↓↓↓

-- ==== Sys2Proof/Laws/Ops.lean ====
section
/-! SUPPORT. The stack, interrupt entry, the post-instruction step: what each changes and that each keeps the invariant. -/

namespace Sys2Proof.Machine

/-! The stack. -/

theorem push16_eq (s : State) (w : Word) :
    push16 s w =
      busWrite (setPair (busWrite (setPair s .sp (s.regs.sp - 1)) (s.regs.sp - 1) (hiByte w)) .sp (s.regs.sp - 1 - 1))
        (s.regs.sp - 1 - 1) (loByte w) := by
  simp [push16, Regs.set16]

@[simp] theorem push16_regs (s : State) (w : Word) : (push16 s w).regs = { s.regs with sp := s.regs.sp - 1 - 1 } := by
  simp [push16_eq, Regs.set16]
@[simp] theorem push16_ime (s : State) (w : Word) : (push16 s w).ime = s.ime := by simp [push16_eq]
@[simp] theorem push16_eiDelay (s : State) (w : Word) : (push16 s w).eiDelay = s.eiDelay := by simp [push16_eq]
@[simp] theorem push16_mode (s : State) (w : Word) : (push16 s w).mode = s.mode := by simp [push16_eq]
@[simp] theorem push16_clock (s : State) (w : Word) : (push16 s w).clock = s.clock := by simp [push16_eq]
@[simp] theorem push16_doubleSpeed (s : State) (w : Word) : (push16 s w).doubleSpeed = s.doubleSpeed := by simp [push16_eq]
@[simp] theorem push16_cart (s : State) (w : Word) : (push16 s w).cart = s.cart := by simp [push16_eq]
@[simp] theorem push16_joypad (s : State) (w : Word) : (push16 s w).joypad = s.joypad := by simp [push16_eq]
@[simp] theorem push16_resets (s : State) (w : Word) : (push16 s w).resets = s.resets := by simp [push16_eq]
@[simp] theorem push16_rom (s : State) (w : Word) : (push16 s w).mem.rom = s.mem.rom := by simp [push16_eq]

theorem State.MemInv.setPair {s : State} (h : s.MemInv) (p : Pair) (w : Word) : (setPair s p w).MemInv :=
  h.of_eq rfl rfl rfl rfl rfl rfl rfl rfl

theorem State.MemInv.setReg8 {s : State} (h : s.MemInv) (r : Reg8) (v : Byte) : (setReg8 s r v).MemInv :=
  h.of_eq rfl rfl rfl rfl rfl rfl rfl rfl

theorem State.MemInv.setFlags {s : State} (h : s.MemInv) (o : FlagOut) : (setFlags s o).MemInv :=
  h.of_eq rfl rfl rfl rfl rfl rfl rfl rfl

theorem State.MemInv.setPc {s : State} (h : s.MemInv) (w : Word) : (setPc s w).MemInv :=
  h.of_eq rfl rfl rfl rfl rfl rfl rfl rfl

theorem State.MemInv.push16 {s : State} (h : s.MemInv) (w : Word) : (push16 s w).MemInv := by
  rw [push16_eq]
  exact (((h.setPair _ _).busWrite _ _).setPair _ _).busWrite _ _

/-- R286: the word popped and the state after it. -/
theorem pop16_eq (s : State) :
    pop16 s =
      (joinBytes (busRead (setPair (busRead s s.regs.sp).2 .sp (s.regs.sp + 1)) (s.regs.sp + 1)).1 (busRead s s.regs.sp).1,
        setPair (busRead (setPair (busRead s s.regs.sp).2 .sp (s.regs.sp + 1)) (s.regs.sp + 1)).2 .sp (s.regs.sp + 1 + 1)) := by
  simp [pop16, Regs.set16]

@[simp] theorem pop16_regs (s : State) : (pop16 s).2.regs = { s.regs with sp := s.regs.sp + 1 + 1 } := by
  simp [pop16_eq, Regs.set16]
@[simp] theorem pop16_ime (s : State) : (pop16 s).2.ime = s.ime := by simp [pop16_eq]
@[simp] theorem pop16_eiDelay (s : State) : (pop16 s).2.eiDelay = s.eiDelay := by simp [pop16_eq]
@[simp] theorem pop16_mode (s : State) : (pop16 s).2.mode = s.mode := by simp [pop16_eq]
@[simp] theorem pop16_clock (s : State) : (pop16 s).2.clock = s.clock := by simp [pop16_eq]
@[simp] theorem pop16_doubleSpeed (s : State) : (pop16 s).2.doubleSpeed = s.doubleSpeed := by simp [pop16_eq]
@[simp] theorem pop16_cart (s : State) : (pop16 s).2.cart = s.cart := by simp [pop16_eq]
@[simp] theorem pop16_joypad (s : State) : (pop16 s).2.joypad = s.joypad := by simp [pop16_eq]
@[simp] theorem pop16_resets (s : State) : (pop16 s).2.resets = s.resets := by simp [pop16_eq]
@[simp] theorem pop16_mem (s : State) : (pop16 s).2.mem = s.mem := by simp [pop16_eq]

theorem State.MemInv.pop16 {s : State} (h : s.MemInv) : (pop16 s).2.MemInv := by
  rw [pop16_eq]
  exact (((h.busRead _).setPair _ _).busRead _).setPair _ _

/-! Interrupts. -/

@[simp] theorem interruptEntry_regs (s : State) (i : Nat) :
    (interruptEntry s i).regs = { s.regs with sp := s.regs.sp - 1 - 1, pc := vector i } := by
  simp [interruptEntry]
@[simp] theorem interruptEntry_ime (s : State) (i : Nat) : (interruptEntry s i).ime = false := by simp [interruptEntry]
@[simp] theorem interruptEntry_eiDelay (s : State) (i : Nat) : (interruptEntry s i).eiDelay = s.eiDelay := by
  simp [interruptEntry]
@[simp] theorem interruptEntry_mode (s : State) (i : Nat) : (interruptEntry s i).mode = s.mode := by simp [interruptEntry]
@[simp] theorem interruptEntry_clock (s : State) (i : Nat) : (interruptEntry s i).clock = s.clock := by
  simp [interruptEntry]
@[simp] theorem interruptEntry_cart (s : State) (i : Nat) : (interruptEntry s i).cart = s.cart := by simp [interruptEntry]

theorem State.MemInv.interruptEntry {s : State} (h : s.MemInv) (i : Nat) : (interruptEntry s i).MemInv := by
  have h1 : State.MemInv { Machine.push16 s s.regs.pc with ime := false } :=
    (h.push16 _).of_eq rfl rfl rfl rfl rfl rfl rfl rfl
  exact (h1.writeIo_plain _ (by decide) (by decide) (by decide) (by decide) (by decide) (by decide)).setPc _

/-- The check either does nothing or enters the least pending source (R414). -/
theorem interruptCheck_cases (s : State) :
    interruptCheck s = s ∨
      s.ime = true ∧ ∃ i, leastSource (pendingRequests s) = some i ∧ interruptCheck s = interruptEntry s i := by
  unfold interruptCheck
  split
  · exact .inr ⟨‹_›, _, ‹_›, rfl⟩
  · exact .inl rfl

theorem State.MemInv.interruptCheck {s : State} (h : s.MemInv) : (interruptCheck s).MemInv := by
  rcases interruptCheck_cases s with g | ⟨-, i, -, g⟩ <;> rw [g]
  exacts [h, h.interruptEntry i]

/-! The post-instruction step. -/

theorem eiSlot_cases (s : State) :
    eiSlot s = { s with eiDelay := s.eiDelay - 1, ime := if s.eiDelay = 1 then true else s.ime } := by
  obtain ⟨regs, ime, d, mode, clock, ds, cart, mbc, rtc, anchor, vb, wb, hd, mem, keys, draws, resets, out⟩ := s
  rcases d with _ | _ | n <;> simp [eiSlot]

theorem State.MemInv.eiSlot {s : State} (h : s.MemInv) : (eiSlot s).MemInv := by
  rw [eiSlot_cases]; exact h.of_eq rfl rfl rfl rfl rfl rfl rfl rfl

theorem State.MemInv.countAndTick {s : State} (h : s.MemInv) : (countAndTick s).MemInv :=
  State.MemInv.timingTick (h.of_eq (t := { s with clock := s.clock + 1 }) rfl rfl rfl rfl rfl rfl rfl rfl)

theorem State.MemInv.post {s : State} (h : s.MemInv) : (post s).MemInv := h.eiSlot.countAndTick.interruptCheck

@[simp] theorem countAndTick_regs (s : State) : (countAndTick s).regs = s.regs := by simp [countAndTick]
@[simp] theorem countAndTick_ime (s : State) : (countAndTick s).ime = s.ime := by simp [countAndTick]
@[simp] theorem countAndTick_eiDelay (s : State) : (countAndTick s).eiDelay = s.eiDelay := by simp [countAndTick]
@[simp] theorem countAndTick_mode (s : State) : (countAndTick s).mode = s.mode := by simp [countAndTick]
@[simp] theorem countAndTick_clock (s : State) : (countAndTick s).clock = s.clock + 1 := by simp [countAndTick]
@[simp] theorem countAndTick_cart (s : State) : (countAndTick s).cart = s.cart := by simp [countAndTick]
@[simp] theorem countAndTick_rom (s : State) : (countAndTick s).mem.rom = s.mem.rom := by simp [countAndTick]

/-- The post-instruction step writes no register but SP and PC (an interrupt entry). -/
theorem post_f (s : State) : (post s).regs.f = s.regs.f := by
  unfold post
  rcases interruptCheck_cases (countAndTick (eiSlot s)) with g | ⟨-, i, -, g⟩ <;> rw [g] <;> simp [eiSlot_cases]

theorem post_eiDelay (s : State) : (post s).eiDelay = s.eiDelay - 1 := by
  unfold post
  rcases interruptCheck_cases (countAndTick (eiSlot s)) with g | ⟨-, i, -, g⟩ <;> rw [g] <;> simp [eiSlot_cases]

theorem post_clock (s : State) : (post s).clock = s.clock + 1 := by
  unfold post
  rcases interruptCheck_cases (countAndTick (eiSlot s)) with g | ⟨-, i, -, g⟩ <;> rw [g] <;> simp [eiSlot_cases]

theorem post_mode (s : State) : (post s).mode = s.mode := by
  unfold post
  rcases interruptCheck_cases (countAndTick (eiSlot s)) with g | ⟨-, i, -, g⟩ <;> rw [g] <;> simp [eiSlot_cases]

end Sys2Proof.Machine
end

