-- ==== Sys2Proof/Laws/Exec.lean ====
section
/-! SUPPORT. What executing one instruction can do to the state, said once: every instruction answers a next state, and
`Effect` says what that state keeps. One lemma for each shared operation, one line for each instruction. -/

namespace Sys2Proof.Machine

/-- What every instruction but `DI`, `EI`, `RETI`, `HALT` and `STOP` keeps. -/
structure Calm (s t : State) : Prop where
  ime : t.ime = s.ime
  eiDelay : t.eiDelay = s.eiDelay
  mode : t.mode = s.mode
  doubleSpeed : t.doubleSpeed = s.doubleSpeed
  clock : t.clock = s.clock
  cart : t.cart = s.cart
  joypad : t.joypad = s.joypad
  resets : t.resets = s.resets
  rom : t.mem.rom = s.mem.rom
  memInv : s.MemInv → t.MemInv
  fLow : s.regs.f &&& 0x0F = 0 → t.regs.f &&& 0x0F = 0

theorem Calm.refl (s : State) : Calm s s := ⟨rfl, rfl, rfl, rfl, rfl, rfl, rfl, rfl, rfl, id, id⟩

theorem Calm.trans {s t u : State} (h : Calm s t) (g : Calm t u) : Calm s u :=
  ⟨g.ime.trans h.ime, g.eiDelay.trans h.eiDelay, g.mode.trans h.mode, g.doubleSpeed.trans h.doubleSpeed,
    g.clock.trans h.clock, g.cart.trans h.cart, g.joypad.trans h.joypad, g.resets.trans h.resets, g.rom.trans h.rom,
    fun k => g.memInv (h.memInv k), fun k => g.fLow (h.fLow k)⟩

theorem BusStep.calm {s t : State} (h : BusStep s t) (k : s.MemInv → t.MemInv) : Calm s t :=
  ⟨h.ime, h.eiDelay, h.mode, h.doubleSpeed, h.clock, h.cart, h.joypad, h.resets, h.rom, k, by rw [h.regs]; exact id⟩

theorem calm_busRead (s : State) (a : Word) : Calm s (busRead s a).2 :=
  (busStep_busRead s a).calm fun h => h.busRead a

theorem calm_busWrite (s : State) (a : Word) (v : Byte) : Calm s (busWrite s a v) :=
  (busStep_busWrite s a v).calm fun h => h.busWrite a v

theorem calm_report (s : State) (e : Event) : Calm s (report s e) := (busStep_report s e).calm fun h => h.report e

theorem calm_setReg8 (s : State) (r : Reg8) (v : Byte) : Calm s (setReg8 s r v) :=
  ⟨rfl, rfl, rfl, rfl, rfl, rfl, rfl, rfl, rfl, fun h => h.setReg8 r v, by cases r <;> exact id⟩

theorem and_F0_low (x : Byte) : (x &&& 0xF0) &&& 0x0F = (0 : Byte) := by
  rw [BitVec.and_assoc]; exact BitVec.and_zero

theorem calm_setPair (s : State) (p : Pair) (w : Word) : Calm s (setPair s p w) := by
  refine ⟨rfl, rfl, rfl, rfl, rfl, rfl, rfl, rfl, rfl, fun h => h.setPair p w, ?_⟩
  cases p
  case af => exact fun _ => and_F0_low (loByte w)
  all_goals exact id

theorem calm_setFlags (s : State) (o : FlagOut) : Calm s (setFlags s o) :=
  ⟨rfl, rfl, rfl, rfl, rfl, rfl, rfl, rfl, rfl, fun h => h.setFlags o, fun h => (writeFlags_low s.regs.f o).trans h⟩

theorem calm_setPc (s : State) (w : Word) : Calm s (setPc s w) :=
  ⟨rfl, rfl, rfl, rfl, rfl, rfl, rfl, rfl, rfl, fun h => h.setPc w, id⟩

theorem calm_push16 (s : State) (w : Word) : Calm s (push16 s w) := by
  rw [push16_eq]
  exact (((calm_setPair s _ _).trans (calm_busWrite _ _ _)).trans (calm_setPair _ _ _)).trans (calm_busWrite _ _ _)

theorem calm_pop16 (s : State) : Calm s (pop16 s).2 := by
  rw [pop16_eq]
  exact (((calm_busRead s _).trans (calm_setPair _ _ _)).trans (calm_busRead _ _)).trans (calm_setPair _ _ _)

theorem calm_readSrc (s : State) (x : Src) : Calm s (readSrc s x).2 := by
  cases x
  exacts [.refl s, calm_busRead s _, .refl s]

theorem calm_readTarget (s : State) (t : Target) : Calm s (readTarget s t).2 := by
  cases t
  exacts [.refl s, calm_busRead s _]

theorem calm_writeTarget (s : State) (t : Target) (v : Byte) : Calm s (writeTarget s t v) := by
  cases t
  exacts [calm_setReg8 s _ v, calm_busWrite s _ v]

theorem calm_call (s : State) (w : Word) : Calm s (call s w) := (calm_push16 s _).trans (calm_setPc _ _)

theorem calm_popPc (s : State) : Calm s (popPc s) := (calm_pop16 s).trans (calm_setPc _ _)

theorem calm_if {s t : State} (c : Bool) (h : Calm s t) : Calm s (if c then t else s) := by
  cases c
  exacts [.refl s, h]

/-- What an instruction keeps, and what it does to the parts of the state that only a few instructions write. -/
structure Effect (i : Instr) (s t : State) : Prop where
  ime : i ≠ .di → i ≠ .reti → t.ime = s.ime
  eiDelay : i ≠ .ei → i ≠ .di → t.eiDelay = s.eiDelay
  mode : i ≠ .halt → t.mode = s.mode
  doubleSpeed : (∀ b, i ≠ .stop b) → t.doubleSpeed = s.doubleSpeed
  clock : t.clock = s.clock
  cart : t.cart = s.cart
  joypad : t.joypad = s.joypad
  resets : t.resets = s.resets
  rom : t.mem.rom = s.mem.rom
  memInv : s.MemInv → t.MemInv
  fLow : s.regs.f &&& 0x0F = 0 → t.regs.f &&& 0x0F = 0
  slot : s.eiDelay ≤ 2 → t.eiDelay ≤ 2

/-- The outcome is a next state that keeps what the instruction `i` keeps. -/
def Answers (i : Instr) (s : State) (r : Result) : Prop := ∃ t, r = .next t ∧ Effect i s t

theorem Calm.answers {i : Instr} {s t : State} (h : Calm s t) : Answers i s (.next t) :=
  ⟨t, rfl, fun _ _ => h.ime, fun _ _ => h.eiDelay, fun _ => h.mode, fun _ => h.doubleSpeed, h.clock, h.cart, h.joypad,
    h.resets, h.rom, h.memInv, h.fLow, fun k => h.eiDelay.trans_le k⟩

section
variable (i : Instr) (s : State)

theorem answers_opLoadReg (r q : Reg8) : Answers i s (opLoadReg r q s) := (calm_setReg8 s _ _).answers
theorem answers_opLoadImm (r : Reg8) (n : Byte) : Answers i s (opLoadImm r n s) := (calm_setReg8 s _ _).answers
theorem answers_opLoadMemHL (r : Reg8) : Answers i s (opLoadMemHL r s) :=
  ((calm_busRead s _).trans (calm_setReg8 _ _ _)).answers
theorem answers_opStoreMemHL (r : Reg8) : Answers i s (opStoreMemHL r s) := (calm_busWrite s _ _).answers
theorem answers_opLoadA (a : Word) : Answers i s (opLoadA a s) := ((calm_busRead s _).trans (calm_setReg8 _ _ _)).answers
theorem answers_opStoreA (a : Word) : Answers i s (opStoreA a s) := (calm_busWrite s _ _).answers
theorem answers_opStoreStep (d : Word) : Answers i s (opStoreStep d s) :=
  ((calm_busWrite s _ _).trans (calm_setPair _ _ _)).answers
theorem answers_opLoadStep (d : Word) : Answers i s (opLoadStep d s) :=
  (((calm_busRead s _).trans (calm_setReg8 _ _ _)).trans (calm_setPair _ _ _)).answers
theorem answers_opLoadPair (p : Pair) (w : Word) : Answers i s (opLoadPair p w s) := (calm_setPair s _ _).answers
theorem answers_opAddSp (p : Pair) (e : Byte) : Answers i s (opAddSp p e s) :=
  ((calm_setPair s _ _).trans (calm_setFlags _ _)).answers
theorem answers_opPush (p : Pair) : Answers i s (opPush p s) := (calm_push16 s _).answers
theorem answers_opPop (p : Pair) : Answers i s (opPop p s) := ((calm_pop16 s).trans (calm_setPair _ _ _)).answers
theorem answers_opAcc (fn : Byte → Byte → Bool → Byte × FlagOut) (x : Src) : Answers i s (opAcc fn x s) :=
  (((calm_readSrc s x).trans (calm_setReg8 _ _ _)).trans (calm_setFlags _ _)).answers
theorem answers_opAdd (x : Src) : Answers i s (opAdd x s) := answers_opAcc i s _ x
theorem answers_opAdc (x : Src) : Answers i s (opAdc x s) := answers_opAcc i s _ x
theorem answers_opSub (x : Src) : Answers i s (opSub x s) := answers_opAcc i s _ x
theorem answers_opSbc (x : Src) : Answers i s (opSbc x s) := answers_opAcc i s _ x
theorem answers_opAnd (x : Src) : Answers i s (opAnd x s) := answers_opAcc i s _ x
theorem answers_opXor (x : Src) : Answers i s (opXor x s) := answers_opAcc i s _ x
theorem answers_opOr (x : Src) : Answers i s (opOr x s) := answers_opAcc i s _ x
theorem answers_opCp (x : Src) : Answers i s (opCp x s) := ((calm_readSrc s x).trans (calm_setFlags _ _)).answers
theorem answers_opInc (t : Target) : Answers i s (opInc t s) :=
  (((calm_readTarget s t).trans (calm_setFlags _ _)).trans (calm_writeTarget _ _ _)).answers
theorem answers_opDec (t : Target) : Answers i s (opDec t s) :=
  (((calm_readTarget s t).trans (calm_setFlags _ _)).trans (calm_writeTarget _ _ _)).answers
theorem answers_opDaa : Answers i s (opDaa s) := ((calm_setReg8 s _ _).trans (calm_setFlags _ _)).answers
theorem answers_opAddHL (p : Pair) : Answers i s (opAddHL p s) :=
  ((calm_setPair s _ _).trans (calm_setFlags _ _)).answers
theorem answers_opIncPair (p : Pair) : Answers i s (opIncPair p s) := (calm_setPair s _ _).answers
theorem answers_opDecPair (p : Pair) : Answers i s (opDecPair p s) := (calm_setPair s _ _).answers
theorem answers_opRotA (fn : Byte → Bool → Byte × FlagOut) : Answers i s (opRotA fn s) :=
  ((calm_setReg8 s _ _).trans (calm_setFlags _ _)).answers
theorem answers_opShift (fn : Byte → Bool → Byte × FlagOut) (t : Target) : Answers i s (opShift fn t s) :=
  (((calm_readTarget s t).trans (calm_setFlags _ _)).trans (calm_writeTarget _ _ _)).answers
theorem answers_opRlc (t : Target) : Answers i s (opRlc t s) := answers_opShift i s _ t
theorem answers_opRrc (t : Target) : Answers i s (opRrc t s) := answers_opShift i s _ t
theorem answers_opRl (t : Target) : Answers i s (opRl t s) := answers_opShift i s _ t
theorem answers_opRr (t : Target) : Answers i s (opRr t s) := answers_opShift i s _ t
theorem answers_opSla (t : Target) : Answers i s (opSla t s) := answers_opShift i s _ t
theorem answers_opSra (t : Target) : Answers i s (opSra t s) := answers_opShift i s _ t
theorem answers_opSwap (t : Target) : Answers i s (opSwap t s) := answers_opShift i s _ t
theorem answers_opSrl (t : Target) : Answers i s (opSrl t s) := answers_opShift i s _ t
theorem answers_opBit (b : Nat) (t : Target) : Answers i s (opBit b t s) :=
  ((calm_readTarget s t).trans (calm_setFlags _ _)).answers
theorem answers_opRes (b : Nat) (t : Target) : Answers i s (opRes b t s) :=
  ((calm_readTarget s t).trans (calm_writeTarget _ _ _)).answers
theorem answers_opSet (b : Nat) (t : Target) : Answers i s (opSet b t s) :=
  ((calm_readTarget s t).trans (calm_writeTarget _ _ _)).answers
theorem answers_opJpIf (cc : Cond) (w : Word) : Answers i s (opJpIf cc w s) := (calm_if _ (calm_setPc s w)).answers
theorem answers_opJrIf (cc : Cond) (e : Byte) : Answers i s (opJrIf cc e s) := (calm_if _ (calm_setPc s _)).answers
theorem answers_opCallIf (cc : Cond) (w : Word) : Answers i s (opCallIf cc w s) := (calm_if _ (calm_call s w)).answers
theorem answers_opRetIf (cc : Cond) : Answers i s (opRetIf cc s) := (calm_if _ (calm_popPc s)).answers
theorem answers_opRst (w : Word) : Answers i s (opRst w s) := (calm_call s w).answers
theorem answers_opIllegal (b : Byte) : Answers i s (opIllegal b s) := (calm_report s _).answers
end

↑↑↑

• **Work required**
What is needed is a verbatim copy of every line in the records above from the one containing "theorem answers_opRr (t" down to the one containing "theorem answers_opBit (b", both included, and nothing more.

• **Exercise response**
theorem answers_opRr (t : Target) : Answers i s (opRr t s) := answers_opShift i s _ t
theorem answers_opSla (t : Target) : Answers i s (opSla t s) := answers_opShift i s _ t
theorem answers_opSra (t : Target) : Answers i s (opSra t s) := answers_opShift i s _ t
theorem answers_opSwap (t : Target) : Answers i s (opSwap t s) := answers_opShift i s _ t
theorem answers_opSrl (t : Target) : Answers i s (opSrl t s) := answers_opShift i s _ t
theorem answers_opBit (b : Nat) (t : Target) : Answers i s (opBit b t s) :=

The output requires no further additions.